NARRATOR: In office parks near the NSA, thousands of private contractors — many making much more money than federal employees — help digest data.

DANA PRIEST: This war was not a war that required a lot of tanks, a lot of fighter jets. It required information. And information flows in a different way and is analyzed by machines.

NARRATOR: Exactly how much money the NSA was spending in the years after 9/11 is one of the government's most closely guarded secrets. The agency's budget, like its work, is a state secret.

WILLIAM ARKIN, The Washington Post: Well, have you actually looked at this building on a satellite map yet?
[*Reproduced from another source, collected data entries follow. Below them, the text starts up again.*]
-- ==== Sys2Proof/Word.lean ====
section
/-! DEFINITION. The two widths of the block's values: 00_scope.md R10 (`u8`, `u16`, unsigned, bit 0 the least significant). -/

namespace Sys2Proof

/-- `u8`: one byte of a frame or of the reply. -/
abbrev Byte := BitVec 8

/-- `u16`: a frequency, a pulse count, a resolution. -/
abbrev Half := BitVec 16

end Sys2Proof
end

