-- ==== Sys2Proof/Machine/Step.lean ====
section
/-! DEFINITION. One step: the move at the head of the schedule, or what is due when nothing is scheduled. -/

namespace Sys2Proof.Machine

/-- One atomic step (00_scope.md R5). -/
def step (s : State) : Host.Outcome State Fault Refusal :=
  match s.schedule with
  | [] => drain s
  | m :: rest => takeMove m { s with schedule := rest }

/-- `s` with the frame of a table word presented next, with a reply region of two bytes (log 5, log 11). -/
def State.withFetchWord (s : State) (nbits w : Nat) : State :=
  { s with schedule := .present (frameOfTableWord nbits w) replyLen :: s.schedule }

end Sys2Proof.Machine
end

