-- ==== Sys2Proof/Certificates/Slice0/Obligations.lean ====
section
/-! DEFINITION. The statements for the provers. A statement whose basis is 'derived' rests on a rule the spec marks as its own
decision or inference, or on a choice of the model's; its docstring says which. -/

open Sys2Proof Sys2Proof.Machine

/-! ## Encoding: 20_memory.md, 30_encoding.md, 41_command_codec.md -/

/-- Words written out from 30_encoding.md's layout and 95_test_vectors.md's own vectors (S1, V-O1, V-O3, V-O5, V-O6, V-D8) decode to
the instruction they stand for. Derived: the vectors are the spec's own inferences; the numbering of a table word is log 11. -/
def Obligations.SpecWordsDecodeToTheirRows : Prop :=
  decode [0x01, 0x03, 0x00, 0x64, 0x32, 0x00, 0x00] = .ok (.pwmRun 3 100 50) ∧
  decode [0x01, 0xFF, 0x01, 0x00, 0xC8, 0x01, 0x00] = .ok (.pwmPulse 255 256 200 256) ∧
  decode [0x01, 0x03, 0x00] = .ok (.malformed 3) ∧
  decodeTableWord 56 0x01030000320005 = some (.pwmStop 3 50 5) ∧
  decodeTableWord 56 0x010703E8190003 = some (.pwmPulse 7 1000 25 3) ∧
  decodeTableWord 56 0x02030064320000 = some (.unknown 2)

/-- 20_memory.md R40: the byte at the lower offset is the more significant, at every offset. -/
def Obligations.TwoByteFieldsAreBigEndian : Prop :=
  (∀ (cmd : List Byte) (a : Nat) (hi lo : Byte), cmd[a]? = some hi → cmd[a + 1]? = some lo →
    ∃ v, memRead16 cmd a = .ok v ∧ v = (hi.setWidth 16 <<< 8 ||| lo.setWidth 16) ∧
      v.toNat = 256 * hi.toNat + lo.toNat) ∧
  memRead16 [0x00, 0x64] 0 = .ok 100 ∧ memRead16 [0x01, 0x00] 0 = .ok 256

/-- A read of 1 or 2 bytes faults exactly when it passes the frame's end, and decode never makes such a read, whatever the frame
(20_memory.md R44, which the spec marks as derived from the codec's length check). -/
def Obligations.NoReadLeavesTheFrame : Prop :=
  (∀ (cmd : List Byte) (a : Nat), memRead8 cmd a = .error (.cmdReadOutOfRange a 1) ↔ cmd.length < a + 1) ∧
  (∀ (cmd : List Byte) (a : Nat), memRead16 cmd a = .error (.cmdReadOutOfRange a 2) ↔ cmd.length < a + 2) ∧
  ∀ cmd : List Byte, ∃ i, decode cmd = .ok i ∧ i.wf = true

/-- 30_encoding.md R57: the fields of a CONFIGURE frame, each from its own bytes, unsigned, unscaled, unchecked. -/
def Obligations.FieldsAreAssembledFromTheirBytes : Prop :=
  ∀ (b1 b2 b3 b4 b5 b6 : Byte) (rest : List Byte),
    ∃ i r, decode (0x01#8 :: b1 :: b2 :: b3 :: b4 :: b5 :: b6 :: rest) = .ok i ∧ requestOf i = some r ∧
      r.pin = b1 ∧ r.freq.toNat = b2.toNat * 256 + b3.toNat ∧ r.duty = b4 ∧
      r.count.toNat = b5.toNat * 256 + b6.toNat

/-- 30_encoding.md R59: the five rows by their conditions on LEN and W; every frame falls under one. -/
def Obligations.FrameSelectsItsRow : Prop :=
  (∀ cmd : List Byte, cmd.length < 7 → decode cmd = .ok (.malformed cmd.length)) ∧
  (∀ cmd : List Byte, 7 ≤ cmd.length → ∃ w, frameWord cmd = some w ∧
    (w.extractLsb 55 48 ≠ 0x01#8 → decode cmd = .ok (.unknown (w.extractLsb 55 48))) ∧
    (w.extractLsb 55 48 = 0x01#8 → w.extractLsb 39 24 = 0#16 →
      decode cmd = .ok (.pwmStop (w.extractLsb 47 40) (w.extractLsb 23 16) (w.extractLsb 15 0))) ∧
    (w.extractLsb 55 48 = 0x01#8 → w.extractLsb 39 24 ≠ 0#16 → w.extractLsb 15 0 = 0#16 →
      decode cmd = .ok (.pwmRun (w.extractLsb 47 40) (w.extractLsb 39 24) (w.extractLsb 23 16))) ∧
    (w.extractLsb 55 48 = 0x01#8 → w.extractLsb 39 24 ≠ 0#16 → w.extractLsb 15 0 ≠ 0#16 →
      decode cmd =
        .ok (.pwmPulse (w.extractLsb 47 40) (w.extractLsb 39 24) (w.extractLsb 23 16) (w.extractLsb 15 0))))

/-- 30_encoding.md R60, R61, R62: match and mask of rows 3 to 5 over the frame word, with their extra conditions. -/
def Obligations.RowsAreTheirMasks : Prop :=
  ∀ (cmd : List Byte) (w : BitVec 56), frameWord cmd = some w →
    ((∃ p du n, decode cmd = .ok (.pwmStop p du n)) ↔
      w &&& 0xFF00FFFF000000#56 = 0x01000000000000#56) ∧
    ((∃ p f du, decode cmd = .ok (.pwmRun p f du)) ↔
      w &&& 0xFF00000000FFFF#56 = 0x01000000000000#56 ∧ w.extractLsb 39 24 ≠ 0#16) ∧
    ((∃ p f du n, decode cmd = .ok (.pwmPulse p f du n)) ↔
      w &&& 0xFF000000000000#56 = 0x01000000000000#56 ∧ w.extractLsb 39 24 ≠ 0#16 ∧ w.extractLsb 15 0 ≠ 0#16)

/-- 41_command_codec.md R75, R76: the length first, no byte read; then the opcode, no further byte read. -/
def Obligations.LengthThenOpcodeIsChecked : Prop :=
  (∀ cmd cmd' : List Byte, cmd.length < 7 → cmd'.length = cmd.length →
    decode cmd = .ok (.malformed cmd.length) ∧ decode cmd' = decode cmd) ∧
  (∀ (op : Byte) (rest rest' : List Byte), op ≠ 0x01#8 → 6 ≤ rest.length → 6 ≤ rest'.length →
    decode (op :: rest) = .ok (.unknown op) ∧ decode (op :: rest') = decode (op :: rest)) ∧
  (∀ cmd : List Byte, 7 ≤ cmd.length → ∀ n, decode cmd ≠ .ok (.malformed n)) ∧
  ∀ rest : List Byte, 6 ≤ rest.length → ∀ op, decode (0x01#8 :: rest) ≠ .ok (.unknown op)

/-- Bytes 7 and on have no effect. Derived: 30_encoding.md R58 marks this as the spec's decision D7. -/
def Obligations.TrailingBytesAreIgnored : Prop :=
  ∀ (cmd rest : List Byte), 7 ≤ cmd.length → decode (cmd ++ rest) = decode (cmd.take 7)

/-- Decode undoes encode, for every well-formed instruction and every value of its operands. Derived: the encoding of a line is
30_encoding.md R67, which the spec marks as derived. -/
def Obligations.DecodeUndoesEncode : Prop :=
  ∀ i : Instr, i.wf = true → decode (encode i) = .ok i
WILLIAM ARKIN: It's gigantic! I mean, it's—

NARRATOR: In Vermont, a reporter and former defense analyst, William Arkin, spent years trying to track the post-9/11 growth of America's hidden intelligence world.

WILLIAM ARKIN: It's a government organization. It shows up nowhere. It's in a pizza parlor. It looks like it's a cover address. There's no defense organization there. I'll have to go look at it or you'll have to go look at it.


NARRATOR: Working with Dana Priest, the two would do what no one else had don, identify one by one the buildings and companies in what they called "Top Secret America."

WILLIAM ARKIN: The Defense Policy Analysis Office—

—the Defense Program Support Activity—

—Asymmetric Warfare Group—

—Special Security Organization—

—CIA and FBI and NSA and all the other agencies—

It took me about a year to complete a decent catalogue of the government entities and corporate entities that work in this world.

NARRATOR: They discovered they were the only people in the country collecting such detailed information. The only way they could verify any of it was to go there in person, hundreds of secret locations hiding in plain sight in office parks.

[ Inside their investigation]

DANA PRIEST: This is a gate to the NSA?

DENNIS LANE, Real Estate Agent: Yeah, there's a government facility back in there. You'll see it better after we turn down this road.

NARRATOR: Inside buildings like these, they launch drone strikes, gather and spread secret information, engage in cyber-conflict.

DENNIS LANE: You've got Titan in here. CFC is in one of these buildings, General Dynamics.

DANA PRIEST: So you really have the big mega-firms, the giants of this whole industry here, Northrup Grumman, Boeing.

DENNIS LANE: With a security station here at the front where they check out the cars and look underneath and—

DANA PRIEST: So maybe you should put the camera down now.

DENNIS LANE: You just never know who's watching up here.

DANA PRIEST: All right, so can we just go over what you have?

MICHAEL WILLIAMSON, Photographer, The Washington Post: Sure.

NARRATOR: At The Washington Post, Priest and her team compiled what they found.

MICHAEL WILLIAMSON: This is the picture that I went up to that public parking lot, and it was totally legal to be there.

For the rest of my life, I will never see the world the same way again, especially around Washington.

—so had it not been for the leaves off the trees and at night, you just— you would never see this thing.

DANA PRIEST: And yet it's gigantic.

MICHAEL WILLIAMSON: These buildings that— they might only be four stories high, but they go down ten stories. And there's a whole world down there, like shops and places to eat, that you don't know about that's just for them.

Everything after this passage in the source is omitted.